Breast cancer is the most common cancer among women in the world. It accounts for 25% of all cancer cases and affected over 2.1 Million people in 2015 alone. It starts when cells in the breast begin to grow out of control. These cells usually form tumors that can be seen via X-ray or felt as lumps in the breast area.
Early diagnosis significantly increases the chances of survival. The key challenge against its detection is how to classify tumors into malignant (cancerous) or benign(non-cancerous). A tumor is considered malignant if the cells can grow into surrounding tissues or spread to distant areas of the body. A benign tumor does not invade nearby tissue nor spread to other parts of the body the way cancerous tumors can. But benign tumors can be serious if they press on vital structures such as blood vessels or nerves.

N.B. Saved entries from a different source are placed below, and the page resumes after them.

-- ==== Sys2Proof/Laws/Frames.lean ====
section
/-! SUPPORT. What a scan can be reading and what it can emit: candidates (43_stream_parser.md R180), the frames they
complete, and reading a candidate again (R182). -/

namespace Sys2Proof.Machine

theorem byteAt_append_left {p q : List Byte} {j : Nat} (h : j < p.length) : byteAt (p ++ q) j = byteAt p j := by
  rw [byteAt, byteAt, List.getD_append _ _ _ _ h]

theorem byteAt_append_right {p q : List Byte} {j : Nat} (h : p.length ≤ j) :
    byteAt (p ++ q) j = byteAt q (j - p.length) := by
  rw [byteAt, byteAt, List.getD_append_right _ _ _ _ h]

/-- What a scan can be reading: nothing, or a partial candidate. -/
def Candidate (zeroOk : Bool) (p : List Byte) : Prop := p = [] ∨ PartialCandidate zeroOk p

theorem lengthRejected_eq_false {zeroOk : Bool} {l : Nat} :
    lengthRejected zeroOk l = false ↔ l ≤ 124 ∧ (l = 0 → zeroOk = true) := by
  simp [lengthRejected, Config.maxFrame]

theorem PartialCandidate.start (zeroOk : Bool) : PartialCandidate zeroOk [0x7E] :=
  ⟨by simp, rfl, fun j h1 h2 => by simp at h2; omega, .inl (by simp)⟩

/-- A candidate one byte longer is a candidate, when the byte is no 0x7E and the LENGTH allows it. -/
theorem PartialCandidate.snoc {zeroOk : Bool} {p : List Byte} {b : Byte} (h : PartialCandidate zeroOk p)
    (hb : b ≠ 0x7E) (hl : p.length + 1 ≤ 2 ∨
      (be16 (p ++ [b]) 1 ≤ 124 ∧ (be16 (p ++ [b]) 1 = 0 → zeroOk = true) ∧ p.length + 1 < be16 (p ++ [b]) 1 + 4)) :
    PartialCandidate zeroOk (p ++ [b]) := by
  obtain ⟨h0, h1, h2, _⟩ := h
  have hp : 0 < p.length := List.length_pos_iff.2 h0
  refine ⟨by simp, by rwa [byteAt_append_left hp], fun j hj hj' => ?_, by simpa using hl⟩
  by_cases hjp : j < p.length
  · rw [byteAt_append_left hjp]; exact h2 j hj hjp
  · rw [byteAt_append_right (by omega)]
    simp at hj'
    rw [show j - p.length = 0 by omega]
    simpa [byteAt] using hb

/-- What one byte does to a candidate: it makes a new candidate, extends it, drops it, or completes a frame. -/
theorem candStep_cases {zeroOk : Bool} {p : List Byte} (hp : Candidate zeroOk p) (b : Byte) :
    (candStep zeroOk p b = ([], none)) ∨ (candStep zeroOk p b = ([0x7E], none) ∧ b = 0x7E) ∨
    (candStep zeroOk p b = (p ++ [b], none) ∧ PartialCandidate zeroOk (p ++ [b]) ∧ PartialCandidate zeroOk p) ∨
    (candStep zeroOk p b = ([], some (p ++ [b])) ∧ PartialCandidate zeroOk p ∧ 3 ≤ p.length ∧
      p.length = be16 p 1 + 3 ∧ b = checksum (p.drop 3)) := by
  rcases hp with rfl | hp
  · by_cases hb : b = 126#8
    · exact .inr (.inl ⟨by simp [candStep, hb], hb⟩)
    · exact .inl (by simp [candStep, hb])
  · have hne : p.length ≠ 0 := by simpa [List.length_eq_zero_iff] using hp.1
    by_cases hv : 3 ≤ p.length ∧ p.length = be16 p 1 + 3
    · by_cases hb : b = checksum (p.drop 3)
      · exact .inr (.inr (.inr ⟨by rw [candStep, if_neg hne, if_pos hv, if_pos hb], hp, hv.1, hv.2, hb⟩))
      · exact .inl (by rw [candStep, if_neg hne, if_pos hv, if_neg hb])
    · by_cases hb : b = 0x7E
      · exact .inr (.inl ⟨by rw [candStep, if_neg hne, if_neg hv, if_pos hb, hb], hb⟩)
      · by_cases hr : p.length = 2 ∧ lengthRejected zeroOk (be16 (p ++ [b]) 1) = true
        · exact .inl (by rw [candStep, if_neg hne, if_neg hv, if_neg hb, if_pos hr])
        · refine .inr (.inr (.inl ⟨by rw [candStep, if_neg hne, if_neg hv, if_neg hb, if_neg hr], hp.snoc hb ?_, hp⟩))
          rcases hp.2.2.2 with h2 | ⟨ha, hz, hlt⟩
          · by_cases h1 : p.length + 1 ≤ 2
            · exact .inl h1
            · have h2' : p.length = 2 := by omega
              have := lengthRejected_eq_false.1 (by simpa [h2'] using hr)
              exact .inr ⟨this.1, this.2, by omega⟩
          · by_cases h3 : 3 ≤ p.length
            · rw [be16_append _ h3]
              exact .inr ⟨ha, hz, by omega⟩
            · by_cases h1 : p.length + 1 ≤ 2
              · exact .inl h1
              · have h2' : p.length = 2 := by omega
                have := lengthRejected_eq_false.1 (by simpa [h2'] using hr)
                exact .inr ⟨this.1, this.2, by omega⟩

theorem candStep_candidate {zeroOk : Bool} {p : List Byte} (hp : Candidate zeroOk p) (b : Byte) :
    Candidate zeroOk (candStep zeroOk p b).1 := by
  rcases candStep_cases hp b with h | ⟨h, -⟩ | ⟨h, h', -⟩ | ⟨h, -⟩ <;> rw [h]
  · exact .inl rfl
  · exact .inr (.start _)
  · exact .inr h'
  · exact .inl rfl

theorem candRun_candidate {zeroOk : Bool} {p : List Byte} (hp : Candidate zeroOk p) (bs : List Byte) :
    Candidate zeroOk (candRun zeroOk p bs).2 := by
  induction bs generalizing p with
  | nil => exact hp
  | cons b bs ih => exact ih (candStep_candidate hp b)

/-- A candidate and its checksum byte are a frame. -/
theorem emittable_of_complete {zeroOk : Bool} {p : List Byte} {b : Byte} (hp : PartialCandidate zeroOk p)
    (h3 : 3 ≤ p.length) (hl : p.length = be16 p 1 + 3) (hb : b = checksum (p.drop 3)) :
    Emittable zeroOk (p ++ [b]) := by
  obtain ⟨_, h1, h2, h4⟩ := hp
  have hbe := be16_append [b] h3
  refine ⟨by rwa [byteAt_append_left (by omega)], ⟨by simp [hbe]; omega, ?_⟩, ?_, ?_, ?_⟩
  · have : (p ++ [b]).length - 1 = p.length := by simp
    rw [this, byteAt_append_right (le_refl _), slice]
    simp only [Nat.sub_self, byteAt, List.getD_cons_zero]
    rw [List.drop_append_of_le_length h3, List.take_left' (by simp)]
    exact hb
  · rw [hbe]
    rcases h4 with h | h <;> omega
  · rw [hbe]
    rcases h4 with h | h
    · omega
    · exact h.2.1
  · intro j hj hj'
    simp at hj'
    rw [byteAt_append_left hj']
    exact h2 j hj hj'

theorem candStep_emittable {zeroOk : Bool} {p f : List Byte} {b : Byte} (hp : Candidate zeroOk p)
    (h : (candStep zeroOk p b).2 = some f) : Emittable zeroOk f := by
  rcases candStep_cases hp b with h' | ⟨h', -⟩ | ⟨h', -⟩ | ⟨h', hq, h3, hl, hb⟩ <;> rw [h'] at h <;> simp at h
  exact h ▸ emittable_of_complete hq h3 hl hb

theorem candRun_emittable {zeroOk : Bool} {p : List Byte} (hp : Candidate zeroOk p) (bs : List Byte) :
    ∀ f ∈ (candRun zeroOk p bs).1, Emittable zeroOk f := by
  induction bs generalizing p with
  | nil => simp
  | cons b bs ih =>
    intro f hf
    rw [candRun_cons] at hf
    simp only [List.mem_append, Option.mem_toList] at hf
    rcases hf with hf | hf
    · exact candStep_emittable hp hf
    · exact ih (candStep_candidate hp b) f hf

/-- A partial candidate less its last byte is empty or a partial candidate. -/
theorem PartialCandidate.init {zeroOk : Bool} {q : List Byte} {b : Byte} (h : PartialCandidate zeroOk (q ++ [b])) :
    Candidate zeroOk q := by
  by_cases hq : q = []
  · exact .inl hq
  · obtain ⟨_, h1, h2, h3⟩ := h
    have hp : 0 < q.length := List.length_pos_iff.2 hq
    refine .inr ⟨hq, by rwa [byteAt_append_left hp] at h1, fun j hj hj' => ?_, ?_⟩
    · rw [← byteAt_append_left (q := [b]) hj']; exact h2 j hj (by simp; omega)
    · by_cases h2 : q.length ≤ 2
      · exact .inl h2
      · rw [be16_append _ (by omega)] at h3
        simp at h3
        rcases h3 with h3 | h3
        · omega
        · exact .inr ⟨h3.1, h3.2.1, by omega⟩

/-- Scanning a candidate's own bytes reads it again, from its START (R182). -/
theorem candRun_restart {zeroOk : Bool} {p : List Byte} (hp : Candidate zeroOk p) : candRun zeroOk [] p = ([], p) := by
  induction p using List.reverseRecOn with
  | nil => rfl
  | append_singleton q b ih =>
    have hp' : PartialCandidate zeroOk (q ++ [b]) := by
      rcases hp with h | h
      · simp at h
      · exact h
    have hq := hp'.init
    rw [candRun_append, ih hq]
    simp only [candRun_cons, candRun_nil, List.nil_append, List.append_nil]
    have : candStep zeroOk q b = (q ++ [b], none) := by
      obtain ⟨_, h1, h2, h3⟩ := hp'
      by_cases h0 : q = []
      · subst h0
        have : b = 0x7E := by simpa [byteAt] using h1
        subst this; rfl
      · have hlen : 0 < q.length := List.length_pos_iff.2 h0
        have hb : b ≠ 0x7E := by
          have := h2 q.length (by omega) (by simp)
          rw [byteAt_append_right (le_refl _)] at this
          simpa [byteAt] using this
        have hv : ¬ (3 ≤ q.length ∧ q.length = be16 q 1 + 3) := by
          rintro ⟨h3', hl⟩
          rw [be16_append _ h3'] at h3
          simp at h3; omega
        have hr : ¬ (q.length = 2 ∧ lengthRejected zeroOk (be16 (q ++ [b]) 1) = true) := by
          rintro ⟨h2', hl⟩
          simp [h2'] at h3
          rw [lengthRejected_eq_false.2 ⟨h3.1, h3.2⟩] at hl
          simp at hl
        rw [candStep, if_neg (by omega), if_neg hv, if_neg hb, if_neg hr]
    rw [this]; rfl

theorem candRun_restart_append {zeroOk : Bool} {p : List Byte} (hp : Candidate zeroOk p) (bs : List Byte) :
    candRun zeroOk [] (p ++ bs) = candRun zeroOk p bs := by
  rw [candRun_append, candRun_restart hp]; simp

/-- Garbage before a byte string joins the garbage that opens it. -/
theorem split_prepend (g0 xs : List Byte) (fs : List (List Byte)) (p : List Byte)
    (h : ∃ gs : List (List Byte), gs.length = fs.length ∧ ∃ g : List Byte,
      xs = (List.zipWith (· ++ ·) gs fs).flatten ++ g ++ p) :
    ∃ gs : List (List Byte), gs.length = fs.length ∧ ∃ g : List Byte,
      g0 ++ xs = (List.zipWith (· ++ ·) gs fs).flatten ++ g ++ p := by
  obtain ⟨gs, hl, g, rfl⟩ := h
  rcases fs with _ | ⟨f, fs⟩
  · exact ⟨[], rfl, g0 ++ g, by simp⟩
  · rcases gs with _ | ⟨g1, gs⟩
    · simp at hl
    · exact ⟨(g0 ++ g1) :: gs, hl, g, by simp⟩

/-- Every byte read is accounted for: frames among garbage, then the candidate left. -/
theorem candRun_split {zeroOk : Bool} {p : List Byte} (hp : Candidate zeroOk p) (bs : List Byte) :
    ∃ gs : List (List Byte), gs.length = (candRun zeroOk p bs).1.length ∧ ∃ g : List Byte,
      p ++ bs = (List.zipWith (· ++ ·) gs (candRun zeroOk p bs).1).flatten ++ g ++ (candRun zeroOk p bs).2 := by
  induction bs generalizing p with
  | nil => exact ⟨[], rfl, [], by simp⟩
  | cons b bs ih =>
    have hq := ih (candStep_candidate hp b)
    rw [candRun_cons]
    rcases candStep_cases hp b with h | ⟨h, rfl⟩ | ⟨h, -⟩ | ⟨h, -⟩ <;> rw [h] at hq ⊢
    · simpa using split_prepend (p ++ [b]) _ _ _ hq
    · simpa using split_prepend p _ _ _ hq
    · simpa using hq
    · obtain ⟨gs, hl, g, hg⟩ := hq
      exact ⟨[] :: gs, by simpa using hl, g, by simpa using hg⟩

end Sys2Proof.Machine
end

Machine Learning techniques can dramatically improve the level of diagnosis of breast cancer. Research shows that experienced physicians can detect cancer with 79% accuracy, while a 91 %( sometimes up to 97%) accuracy can be achieved using Machine Learning techniques.
In this project, my task is to classify tumors into malignant (cancerous) or benign (non-cancerous) using features obtained from several cell images.
Features are computed from a digitized image of a fine needle aspirate (FNA) of a breast mass. They describe the characteristics of the cell nuclei present in the image.
I have also prepared the dataset for the model. You can view it on my GitHub!
What is SVM?
A Support Vector Machine (SVM) is a binary linear classification whose decision boundary is explicitly constructed to minimize generalization error. It is a very powerful and versatile Machine Learning model, capable of performing linear or nonlinear classification, regression and even outlier detection.
SVM is well suited for classification of complex but small or medium sized datasets.